Description of the task
Starting at the line that has "def engineWindow (region" and stopping after the line that has "let at_ := if", reproduce the listing below exactly; omit everything else.

Data to process

-- ==== Sys2Proof/Machine/Integrity.lean ====
section
/-! DEFINITION. Shadow comparisons, suspect windows, engine and Rattle tests, region resets, spare qualification, the scrub of
the hardened tables (12_integrity.md R302 to R336; 15_memory.md R393). -/

namespace Sys2Proof.Machine

/-! ## Shadow (R302 to R308) -/

/-- Q² of a weight format (R97). -/
def qSquared : WFmt → Rat
  | .tw => 1
  | .sw2 => 1
  | .sw4 => 9
  | .sw8 => 4096 / 3 + 145

/-- ρ² of a comparison in units of 2⁻¹⁶ (R304). -/
def rhoSquared (x : Shadow) (ds : List Int) : Rat :=
  let q := squares (ds.map fun d => (d : Rat))
  if q.2 = 0 || x.phaseSq = 0 then 0 else q.1 / q.2 * x.reads / (x.phaseSq * qSquared x.cmd.fmt)

/-- The tolerance on ρ in 2⁻⁸ (R304, R325) from r_eff in 1/1,280 unit product. -/
def shadowTol (rEff : Nat) (s : State) : Rat := ((max (rd CHK_TOL.mult s) 0x40 * max rEff 320 : Nat) : Rat) / 80

/-- ρ in units of 2⁻⁸ for the event log (R454). -/
def rhoCode (q : Rat) : Nat := Nat.sqrt q.floor.toNat

/-- The deviations y − x; a computing engine's own error is added to what it computed. -/
def deviations (x : Shadow) (engineDev : List Int) : List Int :=
  (List.range x.xs.length).map fun i =>
    x.ys.getD i 0 - x.xs.getD i 0 + (if x.analogue then 0 else engineDev.getD i 0)

/-- The channels of a command in order. -/
def usedChannels (c : Mvm) : List Nat := (List.range (channels c.fmt)).filter fun ch => c.enabled.contains ch

/-- A window result enters its tile with the header of its read: the exact one after a mismatch (R122, R305, R308). -/
def releaseResult (x : Shadow) (bad : Bool) (s : State) : State :=
  if x.window && x.step != 0 then deliver x.cmd x.header ((usedChannels x.cmd).zip (if bad then x.xs else x.ys)) s else s

/-- One invocation of a window is done. -/
def countWindow (bad : Bool) (w : Window) : Window :=
  { w with left := w.left - 1, hits := if bad then w.hits + 1 else w.hits }

/-- A mismatch or a pass of a window invocation of a block (R305, R306): two mismatches retire it. -/
def blockWindow (region block : Nat) (bad : Bool) (s : State) : State :=
  let s := updateSuspect (setBlock region block (fun b => { b with window := b.window.map (countWindow bad) }) s)
  match (blockAt region block s).window with
  | some w => if 2 ≤ w.hits then retireBlock region block s else s
  | none => s

/-- The same for an engine (R308). -/
def engineWindow (region : Nat) (bad : Bool) (s : State) : State :=
  let s := updateSuspect (setRegion region (fun r => { r with window := r.window.map (countWindow bad) }) s)
  match (regionAt region s).window with
  | some w => if 2 ≤ w.hits then retireRegion region (updateSuspect (setRegion region (fun r => { r with window := none }) s)) else s
  | none => s

/-- A mismatch is counted and logged (R304, R326). -/
def noteMismatch (region unit rho : Nat) (s : State) : State :=
  log 9 3 0x0090 region (leBytes 2 unit ++ leBytes 4 rho) (incHold CHK_STAT.mismatches 1 (wr CHK_STAT.mismatch 1 s))

/-- What a comparison leads to (R305 to R308): a window counts it; outside a window a mismatch voids the step and makes the
block, or the computing engine, suspect. One of a run that is gone (step 0) has no step to void; the window then opens at once. -/
def judgeShadow (region : Nat) (x : Shadow) (bad : Bool) (s : State) : State :=
  if x.analogue then
    if x.window then blockWindow region x.block bad s
    else if bad then
      if x.step = 0 then suspectBlock region x.block true s
      else suspectBlock region x.block false (wantBlock region x.block .replay (voidFrom x.step s))
    else s
  else if x.window then engineWindow x.engine bad s
  else if bad then suspectEngine x.engine (if x.step = 0 then s else voidFrom x.step s)
  else s

/-- One comparison done (R304). -/
def compareShadow (region : Nat) (x : Shadow) (engineDev : List Int) (s : State) : State :=
  let ds := deviations x engineDev
  let q := rhoSquared x ds
  let t := shadowTol x.rEff s
  let bad := if x.analogue then decide (t * t < q) else ds.any (· != 0)
  let unit := if x.analogue then x.block else 0x7FF
  let at_ := if x.analogue then region else x.engine
  let s := setRegion region (fun r => { r with shadows := r.shadows.tail }) s
  let s := setStep x.step (fun t => { t with shadows := t.shadows - 1 }) (incWrap CHK_STAT.shadows 1 s)
  let s := log 9 0 0x00F1 at_ (leBytes 2 unit ++ leBytes 4 (rhoCode q)) s
  let s := if bad then noteMismatch at_ unit (rhoCode q) s else s
  judgeShadow region x bad (releaseResult x bad s)

/-- SHADOW_COMPARISON (R304): the region's oldest comparison completes; none is ready: nothing happens. `engineDev` is what the
computing engine's values were off by, zero in every channel of a sound engine. -/
def execShadowComparison (region : Fin 52) (engineDev : List Int) (s : State) : Host.Outcome State Fault Refusal :=
  .next <|
    match (regionAt region.val s).shadows with
    | [] => s
    | x :: _ => compareShadow region.val x engineDev s

/-- SUSPECT_WINDOW_END (R306, R308): the 64th invocation of a window is done with fewer than two mismatches. -/
def execSuspectWindowEnd (region : Fin 52) (unit : Option (Fin 1312)) (s : State) : Host.Outcome State Fault Refusal :=
  .next <| updateSuspect <|
    match unit with
    | some b => setBlock region.val b.val (fun x => { x with
        window := x.window.filter fun w => decide (w.left ≠ 0) || decide (2 ≤ w.hits) }) s
    | none => setRegion region.val (fun x => { x with
        window := x.window.filter fun w => decide (w.left ≠ 0) || decide (2 ≤ w.hits) }) s

/-- ENGINE_TEST_END (R308). -/
def execEngineTestEnd (region : Fin 52) (passed : Bool) (s : State) : Host.Outcome State Fault Refusal :=
  .next <|
    if !(regionAt region.val s).want.contains .engineTest then s
    else if passed then
      settle (unwantRegion region.val .engineTest (setRegion region.val (fun r => { r with suspects := [] }) s))
    else settle (retireRegion region.val s)

/-! ## Rattle tests (R310 to R312) -/

/-- A test is due: scheduled, or asked for out of turn (R310, R334). -/
def rattleAskedFor (s : State) : Option Nat :=
  (s.regions.find? fun p => p.2.rattleAsked && !p.2.want.contains .reset).map Prod.fst

/-- The region the next test takes: one asked for, else the next in round-robin order that is neither retired nor unusable. -/
def rattleTarget (s : State) : Option Nat :=
  match rattleAskedFor s with
  | some p => some p
  | none =>
    if !rdb CHK_RATTLE_CTL.en s then none
    else ((List.range 52).map fun i => (rd CHK_RATTLE_CTL.next s + i) % 52).find? fun p => !regionDown p s

/-- A test is deferred while any of these holds (R310). -/
def rattleBlocked (p : Nat) (s : State) : Bool :=
  (s.regions.any fun q => q.1 != p && q.2.stood.isSome)
    || ((List.range 52).any fun r => rd (RGN_STATE.band r) s == 4) || rdb THM_STAT.level s
    || (s.blocks.any fun b => b.2.warm) || inTin s || rd PWR_STATE.state s != 0 || !inService s

/-- A test of region `p` starts (R310, R311). -/
def startRattle (p : Nat) (s : State) : State :=
  let asked := (regionAt p s).rattleAsked
  let s := setRegion p (fun r => { r with rattleAsked := false }) s
  let s := wr CHK_RATTLE_STAT.running 1 (wr CHK_RATTLE_STAT.deferred 0 (wr CHK_RATTLE_STAT.region p s))
  let s := if asked then s else wr CHK_RATTLE_CTL.next ((p + 1) % 52) s
  { s with pwr := { s.pwr with rattleAt := s.now } }

/-- A region that serves needs stand-in for its test (R310). -/
def rattleNeedsCover (p : Nat) (s : State) : Bool := logRegion p s != 0x3F

/-- A due test: it starts when its region is stood in or needs no stand-in; otherwise it waits for the boundary. -/
def tryRattle (p : Nat) (s : State) : State :=
  if rdb CHK_RATTLE_STAT.running s then s
  else if rattleBlocked p s then wr CHK_RATTLE_STAT.deferred 1 s
  else if !rattleNeedsCover p s then startRattle p s
  else
    let s := settle (wantRegion p .rattle s)
    if (regionAt p s).stood = some .rattle then startRattle p s else wr CHK_RATTLE_STAT.deferred 1 s

/-- RATTLE_TEST_START (R310): a test falls due; while a step runs, a service region's test starts at the next boundary. -/
def execRattleTestStart (s : State) : Host.Outcome State Fault Refusal :=
  .next (match rattleTarget s with
    | some p => tryRattle p s
    | none => s)

/-- A deferred test at a step boundary (R310). -/
def rattleAtBoundary (s : State) : State :=
  if !rdb CHK_RATTLE_STAT.deferred s then s
  else match rattleTarget s with
    | none => s
    | some p =>
      if rdb CHK_RATTLE_STAT.running s then s
      else if (regionAt p s).stood = some .rattle then startRattle p s
      else if rattleBlocked p s then s
      else if rattleNeedsCover p s then
        let s := latchStandIn (wantRegion p .rattle s)
        if (regionAt p s).stood = some .rattle then startRattle p s else s
      else startRattle p s

/-- A test ends with a result of R330; `fail` counts it as failed (R312). -/
def endRattle (p result : Nat) (fail : Bool) (s : State) : State :=
  let s := wr CHK_RATTLE_STAT.running 0 (incWrap CHK_RATTLE_STAT.tests 1 (wr CHK_RATTLE_STAT.result result s))
  let s := if fail then incHold CHK_RATTLE_STAT.fails 1 (wr CHK_STAT.rattle_fail 1 s) else s
  log 9 (if fail then 4 else 1) 0x0095 p (leBytes 1 result) (unwantRegion p .rattle s)

/-- Columns remapped and blocks retired by a test (R312). -/
def repairRegion (p : Nat) (cols : List (Fin 1312 × Fin 512 × Fin 32)) (blocks : List (Fin 1312)) (s : State) : State :=
  let s := cols.foldl (fun a c => remapColumns p c.1.val [32 * c.2.1.val + c.2.2.val] a) s
  blocks.foldl (fun a b => retireBlock p b.val a) s

/-- RATTLE_TEST_END (R312). -/
def execRattleTestEnd (finding : RattleFinding) (s : State) : Host.Outcome State Fault Refusal :=
  .next <|
    if !rdb CHK_RATTLE_STAT.running s then s
    else
      let p := rd CHK_RATTLE_STAT.region s
      settle <| match finding with
        | .clean => endRattle p 1 false s
        | .repaired cols blocks =>
          let s := repairRegion p cols blocks s
          if regionDown p s then endRattle p 3 true s else endRattle p 2 false s
        | .engine => endRattle p 3 true (retireRegion p s)
        | .otherFault => endRattle p 0 true s

/-- RGN_CTL written (R334, R543). -/
def rgnCtlWrite (p : Nat) (w : Write) (s : State) : State :=
  guarded (RGN_CTL p) w s fun s =>
    let s := if wone (RGN_CTL.rattle p) w then
        (if regionDown p s then logIgnored w.who (RGN_CTL p) w.data.toNat s
         else setRegion p (fun r => { r with rattleAsked := true }) s)
      else s
    if wone (RGN_CTL.reset p) w then
      (if debugMode s then settle (resetRegion p 2 s) else logIgnored w.who (RGN_CTL p) w.data.toNat s)
    else s

/-- RATTLE_REQUEST (R334, R543): the test runs at the region's next eligible boundary. -/
def execRattleRequest (region : Fin 52) (w : Write) (s : State) : Host.Outcome State Fault Refusal :=
  .next (rgnCtlWrite region.val w s)

/-- REGION_RESET_REQUEST (R334). -/
def execRegionResetRequest (region : Fin 52) (w : Write) (s : State) : Host.Outcome State Fault Refusal :=
  .next (rgnCtlWrite region.val w s)

/-! ## Resets -/

/-- SRAM_ECC_ERROR (R313, R393): a single-bit error is corrected and logged, an uncorrectable one resets the region. -/
def execSramEccError (region : Fin 52) (uncorrectable : Bool) (s : State) : Host.Outcome State Fault Refusal :=
  .next (if uncorrectable then settle (resetRegion region.val 0 s)
    else log (regionClass region.val) 1 (Config.unlistedCode 393).toNat region.val [] s)

/-- A full vector set on every block of a region (R300, R313). -/
def fullSets (region : Nat) (s : State) : State :=
  ((s.blocks.filter fun p => p.1 / 1312 == region && !p.2.rewriting && p.2.journal.isNone).map fun p => p.1 % 1312).foldl
    (fun a b => fullSet region b a) s

/-- REGION_RESET_COMPLETE (R313, R179): every block has run a full vector set; stand-in ends at the next boundary, passes start again on
every block. -/
def execRegionResetComplete (region : Fin 52) (s : State) : Host.Outcome State Fault Refusal :=
  .next <|
    if (regionAt region.val s).want.contains .reset then
      settle (queueRegion region.val .scheduled (unwantRegion region.val .reset (fullSets region.val s)))
    else s

/-! ## Qualification of a spare region (R315) -/

/-- The tiers a block's replacement is to hold: those its journal names a resident generation for as complete, and those of the load that
is programming (R15, R206). -/
def tiersToCopy (b : Block) (s : State) : List (Nat × Tier) :=
  b.tiers.filter fun t => t.2.gen != 0 && (slotOfGen t.2.gen s).isSome && (t.2.complete ||
    match s.wld.load with
    | some l => l.phase == 4 && rd (WLD_GEN.gen l.slot) s == t.2.gen
    | none => false)

/-- Every block of a spare region holds the share of every resident generation that it takes over (R15, R315). -/
def regionWritten (p l : Nat) (s : State) : Bool :=
  let src := physRegion l s
  s.blocks.all fun b => b.1 / 1312 != src || decide (1280 ≤ logBlock src (b.1 % 1312) s) ||
    let n := blockAt p (physBlock p (logBlock src (b.1 % 1312) s) s) s
    n.journal.isNone && (tiersToCopy b.2 s).all fun t =>
      !t.2.complete || n.tiers.any fun u => u.1 == t.1 && u.2.gen == t.2.gen && u.2.complete

/-- The spare region enters warm-up and serves from the next boundary (R186, R315). -/
def qualify (p : Nat) (s : State) : State :=
  let s := mapBlocks (fun r _ b => if r = p then
    { b with warm := true, warmFrom := s.pwr.operated, warmEnds := false, mvms := 0, swept := true } else b) s
  setRegion p (fun r => { r with qualified := true }) { s with pwr := { s.pwr with warmFrom := s.pwr.operated } }

/-- SPARE_QUALIFIED (R315): nothing before the spare's blocks are programmed; a failed qualification retires the failing blocks and is
repeated up to 3 times; beyond that the spare is unusable and the other one is brought up. -/
def execSpareQualified (spare : Fin 52) (passed : Bool) (failing : List (Fin 1312)) (s : State) :
    Host.Outcome State Fault Refusal :=
  .next <|
    match (regionAt spare.val s).bringUp with
    | none => s
    | some l =>
      if !regionWritten spare.val l s then s
      else if passed then settle (qualify spare.val s)
      else if 3 ≤ (regionAt spare.val s).qualFails then failSpare spare.val s
      else
        let s := setRegion spare.val (fun r => { r with qualFails := r.qualFails + 1 }) s
        failing.foldl (fun a b => if regionDown spare.val a then a else retireBlock spare.val b.val a) s

/-! ## The scrubber (R319, R320, R336) -/

/-- The flips of one copy of a word. -/
def flipsOf (l : List Upset) (word : Nat) (copy : Nat) : Word :=
  l.foldl (fun a u => if u.word = word ∧ u.copy.val = copy then a ^^^ u.flips else a) 0

/-- The three copies of a word as the scrub finds them: all equal, one differs, or no two agree. -/
def scrubWord (l : List Upset) (word : Nat) : Nat :=
  let a := flipsOf l word 0
  let b := flipsOf l word 1
  let c := flipsOf l word 2
  if a = b ∧ b = c then 0 else if a = b ∨ b = c ∨ a = c then 1 else 2

/-- A single disagreement corrected from the majority (R319, R336). -/
def voteFix (region word : Nat) (s : State) : State :=
  let s := wr (RGN_CFG_VOTE.last_word region) word (incHold (RGN_CFG_VOTE.corrected region) 1 s)
  log (regionClass region) 2 0x0017 region (leBytes 2 word) (wr CHK_STAT.vote 1 s)

/-- CONFIG_SCRUB (R319, R320): one pass over the region's tables. -/
def execConfigScrub (region : Fin 52) (upsets : List Upset) (s : State) : Host.Outcome State Fault Refusal :=
  let words := (upsets.map (·.word)).dedup
  let s := incWrap (RGN_CFG_VOTE.scrubs region.val) 1 s
  let s := (words.filter fun w => scrubWord upsets w == 1).foldl (fun a w => voteFix region.val w a) s
  .next <|
    if (words.any fun w => scrubWord upsets w == 2) || decide (64 < (words.filter fun w => scrubWord upsets w != 0).length) then
      settle (resetRegion region.val 1 s)
    else s

end Sys2Proof.Machine
end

Response
def engineWindow (region : Nat) (bad : Bool) (s : State) : State :=
  let s := updateSuspect (setRegion region (fun r => { r with window := r.window.map (countWindow bad) }) s)
  match (regionAt region s).window with
  | some w => if 2 ≤ w.hits then retireRegion region (updateSuspect (setRegion region (fun r => { r with window := none }) s)) else s
  | none => s

/-- A mismatch is counted and logged (R304, R326). -/
def noteMismatch (region unit rho : Nat) (s : State) : State :=
  log 9 3 0x0090 region (leBytes 2 unit ++ leBytes 4 rho) (incHold CHK_STAT.mismatches 1 (wr CHK_STAT.mismatch 1 s))

/-- What a comparison leads to (R305 to R308): a window counts it; outside a window a mismatch voids the step and makes the
block, or the computing engine, suspect. One of a run that is gone (step 0) has no step to void; the window then opens at once. -/
def judgeShadow (region : Nat) (x : Shadow) (bad : Bool) (s : State) : State :=
  if x.analogue then
    if x.window then blockWindow region x.block bad s
    else if bad then
      if x.step = 0 then suspectBlock region x.block true s
      else suspectBlock region x.block false (wantBlock region x.block .replay (voidFrom x.step s))
    else s
  else if x.window then engineWindow x.engine bad s
  else if bad then suspectEngine x.engine (if x.step = 0 then s else voidFrom x.step s)
  else s

/-- One comparison done (R304). -/
def compareShadow (region : Nat) (x : Shadow) (engineDev : List Int) (s : State) : State :=
  let ds := deviations x engineDev
  let q := rhoSquared x ds
  let t := shadowTol x.rEff s
  let bad := if x.analogue then decide (t * t < q) else ds.any (· != 0)
  let unit := if x.analogue then x.block else 0x7FF
  let at_ := if x.analogue then region else x.engine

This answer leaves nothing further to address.